[EXERCISE BRIEF]: Every line of the records below from the line with "p.busMaster && p.msixEnable" up to and including the line with "Semaphores (R309) -/" must be reproduced exactly, and no line outside that range.

Data excerpts
****

/-- Owner of the granule that holds a tier address; function 0 owns every granule after a cold reset (R321). -/
def State.granOwner (s : State) (a : Nat) : Nat := smapGet (fun _ => 0) s.tiers.granOwner (granuleKey a)

/-- The installed part of function f on die k (R260). -/
def State.part (s : State) (f k : Nat) : CachePart := smapGet (fun _ => CachePart.init) s.tiers.parts (4 * f + k)

/-- A fast-tier granule of die k lies in an enabled cache part (R260). -/
def State.inPart (s : State) (die off : Nat) : Bool :=
  s.tiers.parts.any (fun kp => kp.2.enable && kp.1 % 4 == die
    && decide (kp.2.first ≤ off / 0x200000) && decide (off / 0x200000 < kp.2.first + kp.2.count))

/-- The offset at which the prefetch buffer of a core starts (R230, R233). -/
def State.pfStart (s : State) (c : Nat) : Nat := 0x400000 - 512 * (s.core c).pfBlocks

/-- Ownership check of R252, R254, R255, R260 and R230 for a local, untranslated address: none when function f may access it,
else the status of R314 (PERMISSION 7, or FAULT_LOST 3 for the scratchpad of an unavailable core). -/
def State.denied (s : State) (f a : Nat) : Option Nat :=
  match regionOf a with
  | .capacity => if s.granOwner a = f then none else some 7
  | .fast die off =>
    if sysOff ≤ off then some 7
    else if s.granOwner a = f ∧ !s.inPart die off then none else some 7
  | .scratch c off =>
    if s.unavailable c then some 3
    else if s.ownsCore f c ∧ off < s.pfStart c then none else some 7
  | _ => some 7

/-! ### Memory bytes -/

/-- One stored byte of a tier or scratchpad: 0 where nothing is listed (R256). -/
def State.byte (s : State) (a : Nat) : Byte := smapGet (fun _ => (0 : Byte)) s.mem a

/-- One stored byte replaced. -/
def State.putByte (s : State) (a : Nat) (b : Byte) : State := { s with mem := smapPut (fun _ => (0 : Byte)) s.mem a b }

/-- `n` stored bytes from address `a`. -/
def State.bytes (s : State) (a n : Nat) : List Byte := (List.range n).map (fun i => s.byte (a + i))

/-- A byte list stored from address `a` on. -/
def putBytesMem (m : List Host.Cell) : Nat → List Byte → List Host.Cell
  | _, [] => m
  | a, b :: bs => putBytesMem (smapPut (fun _ => (0 : Byte)) m a b) (a + 1) bs

/-- A byte list stored from address `a` on: the bytes alone, no seal. -/
def State.putBytes (s : State) (a : Nat) (bs : List Byte) : State := { s with mem := putBytesMem s.mem a bs }

/-- The memory lists addresses strictly rising and no byte 0. -/
abbrev Memory.wf (m : List Host.Cell) : Prop := smapWf (fun _ => (0 : Byte)) m = true

/-! ### Seals (R442 to R445) -/

/-- Block address of a byte. -/
def blockOf (a : Nat) : Nat := a / 2048 * 2048

/-- The stored seal of block `b` xor the CRC of its contents: 0 valid, all ones void, else mismatched (R444). Every block is void
after a cold reset (R256). -/
def State.syndrome (s : State) (b : Nat) : W32 := smapGet (fun _ => 0xFFFFFFFF#32) s.seals b

/-- The syndrome of block `b` set. -/
def State.setSyndrome (s : State) (b : Nat) (x : W32) : State :=
  { s with seals := smapPut (fun _ => 0xFFFFFFFF#32) s.seals b x }

/-- States of a block (R444). -/
inductive SealState where
  | valid | void | mismatched
  deriving DecidableEq, Repr

/-- The state of block `b`. -/
def State.sealState (s : State) (b : Nat) : SealState :=
  if s.syndrome b = 0 then .valid else if s.syndrome b = 0xFFFFFFFF#32 then .void else .mismatched

/-- The stored seal itself (R442, R444). -/
def State.storedSeal (s : State) (b : Nat) : W32 := crc32c (s.bytes b 2048) ^^^ s.syndrome b

/-- Block addresses of the range [a, a + n). -/
def blocksOf (a n : Nat) : List Nat :=
  if n = 0 then [] else (List.range ((a + n - 1) / 2048 - a / 2048 + 1)).map (fun i => (a / 2048 + i) * 2048)

/-- Block `b` takes the void seal, counted in SEAL_VOID_SET (R469). -/
def State.voidBlock (s : State) (b : Nat) : State := (s.setSyndrome b 0xFFFFFFFF#32).count (A.SEAL 0x28)

/-- Every block of a list takes the void seal. -/
def State.voidBlocks (s : State) (bs : List Nat) : State := bs.foldl State.voidBlock s

/-- A plain write (R445): the bytes are stored and every block touched becomes valid, counted in SEAL_PLAIN. -/
def State.plainWrite (s : State) (a : Nat) (bs : List Byte) : State :=
  (blocksOf a bs.length).foldl (fun t b => (t.setSyndrome b 0).count (A.SEAL 0x30)) (s.putBytes a bs)

/-- A sealing write by hardware of `bs` at `a` (R445): a block written whole becomes valid, one written in part keeps its state,
counted in SEAL_DELTA. -/
def State.sealWrite (s : State) (a : Nat) (bs : List Byte) : State :=
  (blocksOf a bs.length).foldl (fun t b =>
    if a ≤ b ∧ b + 2048 ≤ a + bs.length then t.setSyndrome b 0 else t.count (A.SEAL 0x38)) (s.putBytes a bs)

/-! ### Coherent view of memory (R282, R294) -/

/-- Cluster lines hold this address: capacity tier and owned fast tier only (R282). -/
def cacheable (a : Nat) : Bool :=
  match regionOf a with
  | .capacity => true
  | .fast _ off => decide (off < sysOff)
  | _ => false

/-- Line of cluster k with line address `l`. -/
def State.cline (s : State) (k l : Nat) : CLine := smapGet (fun _ => CLine.init) s.coh.lines (l * 32 + k)

/-- Line of cluster k set. -/
def State.setCLine (s : State) (k l : Nat) (v : CLine) : State :=
  { s with coh := { s.coh with lines := smapPut (fun _ => CLine.init) s.coh.lines (l * 32 + k) v } }

/-- Bytes as a non-caching reader sees them (R294): the coherent value, which memory holds (DESIGN CHOICE, log 23). -/
def State.ncBytes (s : State) (a n : Nat) : List Byte := s.bytes a n

/-- The prefetch-buffer blocks of cluster k's cores that hold a byte of line `l` are dropped by an invalidation (R233, R235). -/
def State.invalPf (s : State) (k l : Nat) : State :=
  s.cores.foldl (fun t kv =>
    let hit (b : PfBlock) : Bool := decide (b.addr < l * 128 + 128) && decide (l * 128 < b.addr + 512)
    if kv.1 / 16 ≠ k ∨ !kv.2.pfBuf.any hit then t
    else (t.modCore kv.1 (fun x => { x with pfBuf := x.pfBuf.filter (fun b => !hit b) })).count (A.LSU kv.1 0x60)
      (kv.2.pfBuf.filter (fun b => hit b && !b.used)).length) s

/-- The block of line `l` after a writeback of a dirty line: a plain write, the block becomes valid (R445). -/
def State.writebackLine (s : State) (l : Nat) : State := (s.setSyndrome (blockOf (l * 128)) 0).count (A.SEAL 0x30)

/-- Cluster k's stable copy of line `l` leaves, a modified one after its writeback (R294). -/
def State.purgeCopy (s : State) (l k : Nat) : State :=
  match (s.cline k l).st with
  | .S | .E => (s.setCLine k l CLine.init).invalPf k l
  | .M => ((s.setCLine k l CLine.init).invalPf k l).writebackLine l
  | _ => s

/-- Line `l` is between states: a transaction is open at its home, or a cluster waits for a grant. -/
def State.lineMoving (s : State) (l : Nat) : Bool :=
  (smapGet (fun _ => DirEntry.init) s.coh.dir l).txn.isSome
    || (List.range 32).any (fun k => match (s.cline k l).st with | .IS | .IM | .SM => true | _ => false)

/-- The copies of line `l` leave the cluster caches at a write by a non-caching agent, and the directory entry with them (R294). While
the line moves, its copies stay: they hold the coherent value in any case (DESIGN CHOICE, log 5, log 23). -/
def State.purgeLine (s : State) (l : Nat) : State :=
  if s.lineMoving l then s
  else
    let s1 := (List.range 32).foldl (fun t k => t.purgeCopy l k) s
    { s1 with coh := { s1.coh with dir := smapDrop (fun key => key == l) s1.coh.dir } }

/-- Every line whose address satisfies `p` is purged. -/
def State.purgeWhere (s : State) (p : Nat → Bool) : State :=
  ((s.coh.lines.map (fun (e : Nat × CLine) => e.1 / 32) ++ s.coh.dir.map Prod.fst).eraseDups.filter (fun (l : Nat) => p (l * 128))).foldl State.purgeLine s

/-- The lines of a range are purged. Nothing is done where no cache holds a line. -/
def State.purgeRange (s : State) (a n : Nat) : State :=
  if s.coh.lines.isEmpty && s.coh.dir.isEmpty then s
  else if n = 0 then s
  else ((List.range ((a + n - 1) / 128 - a / 128 + 1)).map (· + a / 128)).foldl
    (fun t l => if cacheable (l * 128) then t.purgeLine l else t) s

/-! ### Service log and interrupts (R563, R564, R608) -/

/-- An event is raised for the service log; it is lost and counted when 256 wait (R564). -/
def State.event (s : State) (kind : Nat) (data : List (Nat × Nat)) : State :=
  if s.slogQ.length < 256 then
    ({ s with slogQ := s.slogQ ++ [{ kind := kind, beat := s.beat, data := data }] } : State).setFld A.TEL_SLOG 31 23
      (s.slogQ.length + 1)
  else (s.count (A.TEL 0x40)).tally 5

def State.msixVec (s : State) (f v : Nat) : MsixVec := smapGet (fun _ => MsixVec.init) s.msix (f * 2048 + v)
def State.setMsix (s : State) (f v : Nat) (m : MsixVec) : State :=
  { s with msix := smapPut (fun _ => MsixVec.init) s.msix (f * 2048 + v) m }
def State.fnPcie (s : State) (f : Nat) : FnPcie := smapGet (fun _ => FnPcie.init) s.pcie f
def State.setPcie (s : State) (f : Nat) (p : FnPcie) : State := { s with pcie := smapPut (fun _ => FnPcie.init) s.pcie f p }

/-- Vectors of a function (R594). -/
def vectorCount (f : Nat) : Nat := if f = 0 then 2048 else 64

/-- Function f exists on PCIe: the PF, or a VF that VF Enable and NumVFs cover (R596). -/
def State.fnPresent (s : State) (f : Nat) : Bool := f == 0 || (s.vfEnable && decide (f ≤ s.numVfs))

/-- Messages of vector v of f go out: enabled, not masked, bus master, no reset of the function (R608, R610). -/
def State.vectorOpen (s : State) (f v : Nat) : Bool :=
  let p := s.fnPcie f
  p.busMaster && p.msixEnable && !p.msixMaskAll && s.fnPresent f && !(s.msixVec f v).masked

/-- The message of vector v is sent and its pending count cleared (R608). -/
def State.sendVector (s : State) (f v : Nat) : State :=
  let m := s.msixVec f v
  (s.setMsix f v { m with causes := 0, firstBeat := 0, pend := false }).send (.msix f v m.addr m.data)

/-- A cause arrives at vector v of function f (R608): with moderation, or pending while the vector is masked. For a
function that does not exist it is discarded (R596). -/
def State.raiseVector (s : State) (f v : Nat) : State :=
  if vectorCount f ≤ v then s
  else if !s.fnPresent f then s
  else
    let m := s.msixVec f v
    let m1 := { m with causes := m.causes + 1, firstBeat := if m.causes = 0 then s.ticks else m.firstBeat }
    let s1 := s.setMsix f v m1
    if s.vectorOpen f v then
      if zeroAs 1 (s.fld (A.MSIX_MOD f v) 15 0) ≤ m1.causes then s1.sendVector f v else s1
    else s1.setMsix f v { m1 with pend := true }

/-! ### Semaphores (R309) -/

def State.sem (s : State) (n : Nat) : Nat := if n = 0 then 0 else (smapGet (fun _ => (0 : W64)) s.sems n).toNat

/-- Semaphore n set; the null semaphore ignores writes. -/
def State.setSem (s : State) (n v : Nat) : State :=
  if n = 0 then s else { s with sems := smapPut (fun _ => (0 : W64)) s.sems n (BitVec.ofNat 64 v) }

/-- Atomic add modulo 2^64. -/
def State.addSem (s : State) (n v : Nat) : State := s.setSem n (s.sem n + v)

/-! ### Flights -/

/-- The command in flight of queue q with index i. -/
def State.flight? (s : State) (q i : Nat) : Option Flight := s.flights.find? (fun f => f.queue == q && f.index == i)

/-- One command in flight changed. -/
def State.modFlight (s : State) (q i : Nat) (g : Flight → Flight) : State :=
  { s with flights := s.flights.map (fun f => if f.queue == q && f.index == i then g f else f) }

/-- The command in flight ends with a status and a DETAIL, unless it has ended already. -/
def State.endFlight (s : State) (q i status detail : Nat) : State :=
  s.modFlight q i (fun f => if f.ended then f else { f with ended := true, status := status, detail := detail })

/-- Opcode of a collective (R386). -/
def isCol (op : Nat) : Bool := decide (0x60 ≤ op) && decide (op ≤ 0x66)

/-- DETAIL of a collective (R404). -/
def colDetail (algo cause wait rank : Nat) : Nat := algo * 2 ^ 60 + cause * 2 ^ 56 + (wait % 2 ^ 32) * 2 ^ 16 + rank % 65536

/-- DETAIL of a command that something else than its engine ends: a collective's has R404's fields in every status (R313). -/
def State.endDetail (s : State) (f : Flight) (detail : Nat) : Nat :=
  if !isCol (byteAt f.bytes 0) then detail
  else match s.col.running.find? (fun c => c.queue == f.queue && c.index == f.index) with
    | some c => colDetail c.algo 0 (c.aMax - c.arrival) c.aRank
    | none => 0

/-- Commands in flight that satisfy `p` and have not ended take a status: the record part of `endFlights`. -/
def State.markEnded (s : State) (p : Flight → Bool) (status detail : Nat) : State :=
  { s with flights := s.flights.map (fun f =>
      if p f && !f.ended then { f with ended := true, status := status, detail := s.endDetail f detail } else f) }

/-- Every command in flight that satisfies `p` and has not ended ends with a status other than OK; its written blocks take the
void seal (R314). -/
def State.endFlights (s : State) (p : Flight → Bool) (status detail : Nat) : State :=
  ((s.flights.filter (fun f => p f && !f.ended)).foldl (fun t f => t.voidBlocks f.blocks) s).markEnded p status detail

/-! ### Error records (R461 to R465) -/

/-- Class names of R463. -/
def clsCE : Nat := 0
def clsUCC : Nat := 1
def clsUCT : Nat := 2
def clsFATAL : Nat := 3

/-- A record to be written, before SEQ, escalation and closing are known. -/
structure ErrNote where
  cls : Nat
  cause : Nat
  unitKind : Nat
  slot : Nat := 0xFF
  unit : Nat := 0
  fn : Nat := 0xFFFF
  queue : Nat := 0xFFFFFFFF
  index : Nat := 0
  addr : Nat := 0
  detail : Nat := 0
  injected : Bool := false
  /-- The record is closed when it is written (a CE record, or containment that is complete at once). -/
  closeNow : Bool := false
  deriving DecidableEq, Repr

/-- The device is FATAL (R461, R473). -/
def State.fatal (s : State) : Bool := s.fld A.ERR_STATUS 5 5 == 1

/-- FLOW_STOP is set (R499). -/
def State.flowStop (s : State) : Bool := s.fld A.PMC_STATUS 32 32 == 1

/-- The open uncorrected record of a unit, when it holds one (R465). -/
def State.openRecord (s : State) (kind unit : Nat) : Option ErrRecord :=
  s.faults.ring.find? (fun r => !r.closed && decide (r.cls ≠ 0) && r.unitKind == kind && r.unit == unit)

/-- Number of records not closed (R473). -/
def openCount (ring : List ErrRecord) : Nat := (ring.filter (fun r => !r.closed)).length

/-- The containment of class UCT (R461): the function's commands in flight end with FAULT_LOST and its queues pause. -/
def State.containUct (s : State) (f seq : Nat) : State :=
  let s1 := s.endFlights (fun x => x.fn == f) 3 seq
  { s1 with queues := s1.queues.map (fun kv =>
      if s1.ownsQueue f kv.1 && kv.2.state == 1 then (kv.1, { kv.2 with state := 2, uctPaused := true }) else kv) }

/-- The containment of class FATAL (R461): nothing more is granted, commands in flight end with FAULT_LOST, ALERT_N asserts. -/
def State.containFatal (s : State) (seq : Nat) : State :=
  let s1 := (s.setFld A.ERR_STATUS 5 5 1).endFlights (fun _ => true) 3 seq
  { s1 with faults := { s1.faults with alert := true } }

/-- The newest 256 records stay in the ring (R464). -/
def pushRing (ring : List ErrRecord) (r : ErrRecord) : List ErrRecord :=
  let l := ring ++ [r]
  l.drop (l.length - 256)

****

[ANSWER TO THE EXERCISE]:
  p.busMaster && p.msixEnable && !p.msixMaskAll && s.fnPresent f && !(s.msixVec f v).masked

/-- The message of vector v is sent and its pending count cleared (R608). -/
def State.sendVector (s : State) (f v : Nat) : State :=
  let m := s.msixVec f v
  (s.setMsix f v { m with causes := 0, firstBeat := 0, pend := false }).send (.msix f v m.addr m.data)

/-- A cause arrives at vector v of function f (R608): with moderation, or pending while the vector is masked. For a
function that does not exist it is discarded (R596). -/
def State.raiseVector (s : State) (f v : Nat) : State :=
  if vectorCount f ≤ v then s
  else if !s.fnPresent f then s
  else
    let m := s.msixVec f v
    let m1 := { m with causes := m.causes + 1, firstBeat := if m.causes = 0 then s.ticks else m.firstBeat }
    let s1 := s.setMsix f v m1
    if s.vectorOpen f v then
      if zeroAs 1 (s.fld (A.MSIX_MOD f v) 15 0) ≤ m1.causes then s1.sendVector f v else s1
    else s1.setMsix f v { m1 with pend := true }

/-! ### Semaphores (R309) -/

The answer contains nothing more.